Parlamentarzysta pojawił się w Sarnowie w sobotnie popołudnie (25.03.2023). Towarzyszyli mu przedstawiciele Prawa i Sprawiedliwości. Jan Dziedziczak podkreślał, że rząd docenia rolę strażaków w zapewnieniu bezpieczeństwa społecznościom lokalnym.
- OSP uratowało niejedno polskie życie, niejeden polski dobytek, niejedno polskie zdrowie i za to wielkie podziękowania - mówił Jan Dziedziczak. - OSP to nie tylko działalność ratowniczo-gaśnicza.
Podkreślał, że strażacy dbają o kulturę i tradycję.
- Jesteście "sarnowskimi płucami". By zrozumieć sarnowskiego ducha, trzeba odwiedzić Ochotniczą Straż Pożarną. Trzeba się z wami spotkać, bo to jest kręgosłup tożsamości, co to znaczy być sarnowskim mieszkańcem - twierdził.
Zauważył też, że strażacy promują w Polsce potrzebną postawę - bezinteresowną działalność na rzecz drugiego człowieka.
- Tej postawy brania odpowiedzialności za to, co nas otacza. Ruch OSP jest kwintesencją tego sposobu myślenia. Nie myślicie tylko o sobie - podkreślił.
Dlatego, jak zaznaczył parlamentarzysta, tak ważne jest doposażanie jednostek. Przypomniał, że dzięki wsparciu z budżetu centralnego, do OSP trafiają nowe auta czy sprzęt. Przypomniał także, że niedawno przyjęta została ustawa o ochotniczych strażach pożarnych, która gwarantuje druhom tzw. świadczenie ratownicze. Wynosi ono 200 zł miesięcznie.
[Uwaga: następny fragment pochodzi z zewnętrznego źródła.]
/-! ## Engines -/

/-- CPY and GATHER: a command whose block and object pass their checks goes to the copy engine with what the block says; a slot that it
fills is LOADING (R108, R177 to R180). Its follow-on is announced with it: a second operation is outstanding, whose flag counts from then
on. -/
def Obligations.CopiesLaunch : Prop :=
  ∀ (gather : Bool) (f : XFmt) c s b s1,
    let i := if gather then Instr.gather f else .cpy f
    let e := s1.objEntry c.task.asid f.obj.toNat
    let dst := copyDst f
    let k := f.slota.toNat
    let row := fieldNat b 24 4
    let len := if gather then row * fieldNat b 20 4 else fieldNat b 16 4
    let good := (gather = true ∨ fieldNat b 0 8 % 16 = 0) ∧ fieldNat b 8 8 % 16 = 0 ∧ (dst = 1 → fieldNat b 8 8 = 0 ∧ len = 12288) ∧
      (if gather then fieldNat b 16 4 % 4 = 0 ∧ 0 < fieldNat b 20 4 ∧ fieldNat b 20 4 ≤ 65536 ∧ 16 ≤ row ∧ row ≤ 65536 ∧ row % 16 = 0
        else 0 < len ∧ len % 16 = 0 ∧ fieldNat b 20 8 % 16 = 0 ∧ (dst ≠ 1 → fieldNat b 20 8 = 0))
    let holds := fun (x : ECmd) => x.kind = (if gather then EKind.gather else .cpy) ∧ x.entry = e ∧ x.block = b ∧ x.srcA = fieldNat b 0 8 ∧
      x.dstA = fieldNat b 8 8 ∧ x.len = len ∧ x.src = (if gather then 4 else f.func.toNat % 4 + 1) ∧
      x.dst = (if dst = 0 then 0 else if dst = 1 then 5 else 4) ∧ x.lslot = k ∧ x.slot = (c.grp.slot k).phys ∧
      (if gather then x.hdrA = fieldNat b 16 4 ∧ x.total = row ∧ x.pitch = (c.env.ssrc f.pb).toNat
        else x.hdrA = fieldNat b 20 8 ∧ x.hdrLen = if dst = 1 then headerBytes f.fmta.toNat else 0)
    MayIssue i c s → BlockRead i f 64 c s b s1 → ObjectGood i c s1 e → good → (dst = 2 → objDraft e ≠ 0) →
      (∀ op r, copyFollow f = true → followOf c.grp b = .error (op, r) → Traps i c s 0x01 (op * 16 + r)) ∧
      ((copyFollow f = true → ∃ j, followOf c.grp b = .ok j) → dst = 1 → (c.grp.slot k).state = 0 ∨ (c.grp.slot k).state = 2 →
        Traps i c s 0x11 (k + (c.grp.slot k).state * 512)) ∧
      ((dst = 1 → (c.grp.slot k).state ≠ 0 ∧ (c.grp.slot k).state ≠ 2) →
        (copyFollow f = false → ∃ x, Commands i c s x ∧ holds x ∧ x.follow = none) ∧
        (∀ j, copyFollow f = true → followOf c.grp b = .ok j → ∃ t q r x, exec i s = .next t ∧ Outstanding c t q ∧ Outstanding c t r ∧
          t.mem = s.mem ∧ r.id = q.id + 1 ∧ r.kind = .engine ∧ r.flag = postFlag (c.profile j).head.post ∧ q.kind = .engine ∧
          q.flag = postFlag f.post ∧ (t.core c.grp.core).engine = (s.core c.grp.core).engine ++ [x] ∧ x.pid = q.id ∧ holds x ∧
          x.follow = some (fieldNat b 32 12)) ∧
        ((copyFollow f = true → ∃ j, followOf c.grp b = .ok j) → ∃ t g, exec i s = .next t ∧ t.group? c.ref.gid = some g ∧
          (gather = true ∨ 2 ≤ f.func.toNat % 4 → g.sbuf = []) ∧
          ∀ j, g.slot j = if dst = 1 ∧ j = k then { c.grp.slot j with state := 2 } else c.grp.slot j))

/-! ## Method programs -/

/-- MLD, MST, MKILL and MEND trap ILLEGAL_INSTR on a core, with reason 8 unless a field of the instruction has a lower one (R40, R41, R187).
In the run of a method program, MLD reads a word of the record or the payload, the sample, the pixel or the sequence number; MST stages a
word; MKILL kills the active samples; MEND ends the run; each counts one instruction and changes nothing else. An illegal one ends the run
with nothing left of it (R187, R257). Where the manual leaves more than one reading, the clauses rest on the model's readings in log 99. -/
def Obligations.MethodInstructions : Prop :=
  (∀ (f : VFmt) c s i, i = Instr.mld f ∨ i = .mst f ∨ i = .mkill f ∨ i = .mend f → s.issuer = some c → canIssue i c s = true →
    c.split.run.count < 24 → ∃ r ≤ 8, (true, r) ∈ ckCommon i c ++ checks i c ∧ (∀ n, (true, n) ∈ ckCommon i c ++ checks i c → r ≤ n) ∧
      Traps i c s 0x01 ((c.profile i).head.op * 16 + r)) ∧
  (∀ (f : VFmt) pc s r, s.cur = .method pc → s.method = some r →
    let on := fun l => (r.env.active f.guard).getLsbD l
    let k := f.func.toNat
    let word := fun l => if k < 4 then r.words.getD (4 * l + k) 0 else if k < 16 then r.payload.getD (k - 8) 0
      else if k = 16 then BitVec.ofNat 32 l else if k = 17 then BitVec.ofNat 32 r.pos else BitVec.ofNat 32 r.seq
    let runs := fun (i : Instr) (q : MethodRun) => exec i s = .next { s with method := some q }
    let counted := { r.run with count := r.run.count + 1 }
    let bad := fun i => exec i s = .next { s with method := none }
    (Canon 0 r.vregs → lowest (ckMld r.env f) = none → ∃ q, runs (.mld f) q ∧ q = { r with run := counted, vregs := q.vregs } ∧
      ∀ n l, l < 64 → fget 0 (n * 64 + l) q.vregs = if n = dIdx f.dst ∧ on l = true then word l else fget 0 (n * 64 + l) r.vregs) ∧
    (lowest (ckMst r.env f) = none → ∃ q, runs (.mst f) q ∧ q = { r with run := counted, staged := q.staged } ∧
      ∀ l j, l < 64 → j < 4 → flook (4 * l + j) q.staged =
        if j = k % 4 ∧ on l = true then some (r.env.src f.sa false l) else flook (4 * l + j) r.staged) ∧
    (lowest (ckMethod f false false true 0) = none → ∃ q, runs (.mkill f) q ∧ q = { r with run := counted, killed := q.killed } ∧
      ∀ l < 64, q.killed.getLsbD l = (r.killed.getLsbD l || on l)) ∧
    (lowest (ckMethod f false false false 0) = none → runs (.mend f) { r with run := counted, ended := true }) ∧
    ((lowest (ckMld r.env f)).isSome → bad (.mld f)) ∧ ((lowest (ckMst r.env f)).isSome → bad (.mst f)) ∧
    ((lowest (ckMethod f false false true 0)).isSome → bad (.mkill f)) ∧
    ((lowest (ckMethod f false false false 0)).isSome → bad (.mend f)))

/-! ## Events of cores -/

/-- What completes: the fixed-latency write at its cycle, an operation of known latency, a store, atomic or packet with no piece left, and a
load when its last byte is there; before that the event changes nothing (R21, R23, R137). A barrier phase completes every waiter and the
next phase begins (R155). Where the manual leaves more than one reading, the clauses rest on the model's readings in log 11, 13 and 58. -/
def Obligations.OperationsComplete : Prop :=
  (∀ s gid wid id w q, Awaits s gid wid id w q →
    let done := fun e => ∃ t, exec e s = .next t ∧ Completes s t gid wid w q
    (q.kind = .fixed → if q.due ≤ s.cycle then done (.fixedLatencyWriteback gid wid id)
      else exec (.fixedLatencyWriteback gid wid id) s = .next s) ∧
    (q.kind = .load → if q.due ≤ s.cycle ∧ q.left = 0 then done (.loadCompletion gid wid id) else exec (.loadCompletion gid wid id) s = .next s) ∧
    (q.kind = .long → if q.due ≤ s.cycle then done (.longLatencyCompletion gid wid id)
      else exec (.longLatencyCompletion gid wid id) s = .next s) ∧
    ((∃ sp, q.kind = .store sp) ∨ (∃ b, q.kind = .atomic b) ∨ q.kind = .posts →
      if q.due ≤ s.cycle ∧ q.left = 0 then done (.longLatencyCompletion gid wid id) else exec (.longLatencyCompletion gid wid id) s = .next s)) ∧
  (∀ crew uid bar s n,
    let b := State.barrier s crew uid bar
    let members := s.barrierMembers crew uid
    let there := (b.arrived.filter fun a => members.contains (a.gid, a.wid)).length
    let need := if n = 0 then members.length else min n members.length
    (crew = false → s.group? uid ≠ none) → b.govern = some n → members ≠ [] →
    (there < need → exec (.barrierPhaseCompletion crew uid bar) s = .next s) ∧
    (need ≤ there → ∃ t, exec (.barrierPhaseCompletion crew uid bar) s = .next t ∧ State.barrier t crew uid bar = { phase := b.phase + 1 } ∧
      ∀ gid ∈ s.barrierGroups crew uid, ∀ wid < 32, ∀ w, t.warp? gid wid = some w → ∀ q ∈ w.pend, q.kind ≠ .barrier crew bar))

/-- Lines, ports and traps: a program counter that R14 calls invalid traps BAD_TARGET, a line that cannot be read parks or denies the split,
and a sound line is entered (R9 to R15); bad parity is fetched once more (R11); a split that a pre-emption has stopped fetches none (R318);
a free port binds the split that R198 picks; a parked split resumes with its run (R203); a trap that waited is entered (R336); a deferred
trap reaches its split at a run boundary, unless a pre-emption has stopped the split (R318, R341). Where the manual leaves more than one
reading, the clauses rest on the model's readings in log 49 and 52. -/
def Obligations.LinesPortsAndTraps : Prop :=
  (∀ s r c, s.issuerOf r = some c → c.fetching = true → c.saved s = false →
    let x := c.split
    let line := (lineOf x.pc).toNat
    let enters := fun e b => ∃ t, exec e s = .next t ∧ t.mem = s.mem ∧
      t.splitAt r = some { x with line := some (lineOf x.pc), text := b, via := none }
    let sound := fun b => parityOk b = true ∧ lineWordOk b = true ∧ (x.via = none ∨ targetBit b (slotOf x.pc) = true)
    (x.text = [] → pcBad x.pc = true →
      exec (.lineEntry r) s = .next (raise s r { cause := 0x02, tval := x.pc, epc := x.via.getD x.pc })) ∧
    (x.text = [] → pcBad x.pc = false →
      (s.readLine c line = .fault → ∃ note, exec (.lineEntry r) s =
        .next (raise s r { cause := 0x08, tval := lineOf x.pc, epc := x.pc, note := note })) ∧
      (s.readLine c line = .denied → ∃ note, exec (.lineEntry r) s =
        .next (raise s r { cause := 0x09, tval := lineOf x.pc, epc := x.pc, note := note })) ∧
      (∀ b, s.readLine c line = .text b → sound b → enters (.lineEntry r) b) ∧
      (∀ b, s.readLine c line = .text b → parityOk b = false → ∃ t, exec (.lineEntry r) s = .next t ∧
        t.splitAt r = some { x with text := b, line := none })) ∧
    (pcBad x.pc = false → ∀ b, s.readLine c line = .text b → sound b → enters (.lineRefetch r) b)) ∧
  (∀ s r c, s.issuerOf r = some c → c.saved s = true → exec (.lineEntry r) s = .next s ∧ exec (.lineRefetch r) s = .next s) ∧
  (∀ core bay s r, flook (bay * 2) (s.core core).ports = none → s.pick (s.baySplits core bay) = some r →
    ∃ t x, exec (.portBind core bay) s = .next t ∧ t.mem = s.mem ∧ t.splitAt r = some x ∧ x.bound = some 0 ∧ x.lastBind = s.cycle ∧
      flook (bay * 2) (t.core core).ports = some r ∧ ∃ l, t.issuing = s.issuing ++ l ∧ l.length ≤ 2) ∧
  (∀ s r x, s.splitAt r = some x → r ∈ s.woken → ∃ t, exec (.parkedSplitResume r) s = .next t ∧ t.splitAt r = some { x with parked := none } ∧
    r ∉ t.woken ∧ t.mem = s.mem) ∧
  (∀ s r, r ∉ s.woken → exec (.parkedSplitResume r) s = .next s) ∧
  (∀ s r c t, s.issuerOf r = some c → c.split.trap = some t →
    exec (.trapEntry r) s = .next (if c.trapWaits then s else enterTrap s r t)) ∧
  (∀ gid s g d ds w lane ent x, s.group? gid = some g → g.deferred = d :: ds → d.tile = none → s.warp? gid d.wid = some w →
    d.lane w = some lane → w.holder lane = some (ent, x) → d.waitsFor x = false → x.run.count = 0 → x.parked = none → x.trap = none →
    x.second = false → (x.handler = none → ((s.taskOf g).map (·.saving)).getD false = false) →
    exec (.deferredTrapDelivery gid 0) s = .next (raise (s.modGroup gid fun g => { g with deferred := g.deferred.tail }) ⟨gid, d.wid, ent⟩
      { d.info with epc := x.pc, deferred := true, tval := if d.info.cause = 0x0C then d.info.tval ||| 0x8000000000000000#64 else d.info.tval }))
Po konferencji prasowej, strażacy zaprosili posła na ul. Prusa. Tam, na jednej z działek, w planach jest budowa nowej remizy OSP Sarnowa. Pierwsze prace, związane z wyrównaniem terenu czy usunięciem krzaków z terenu, zostały już wykonane. Druhowie mają nadzieję, że w najbliższych latach ich marzenie - o budowie nowej strażnicy - spełni się. Jednak, jak podkreślili, potrzebne są to pieniądze. Póki co, jednostka nimi nie dysponuje.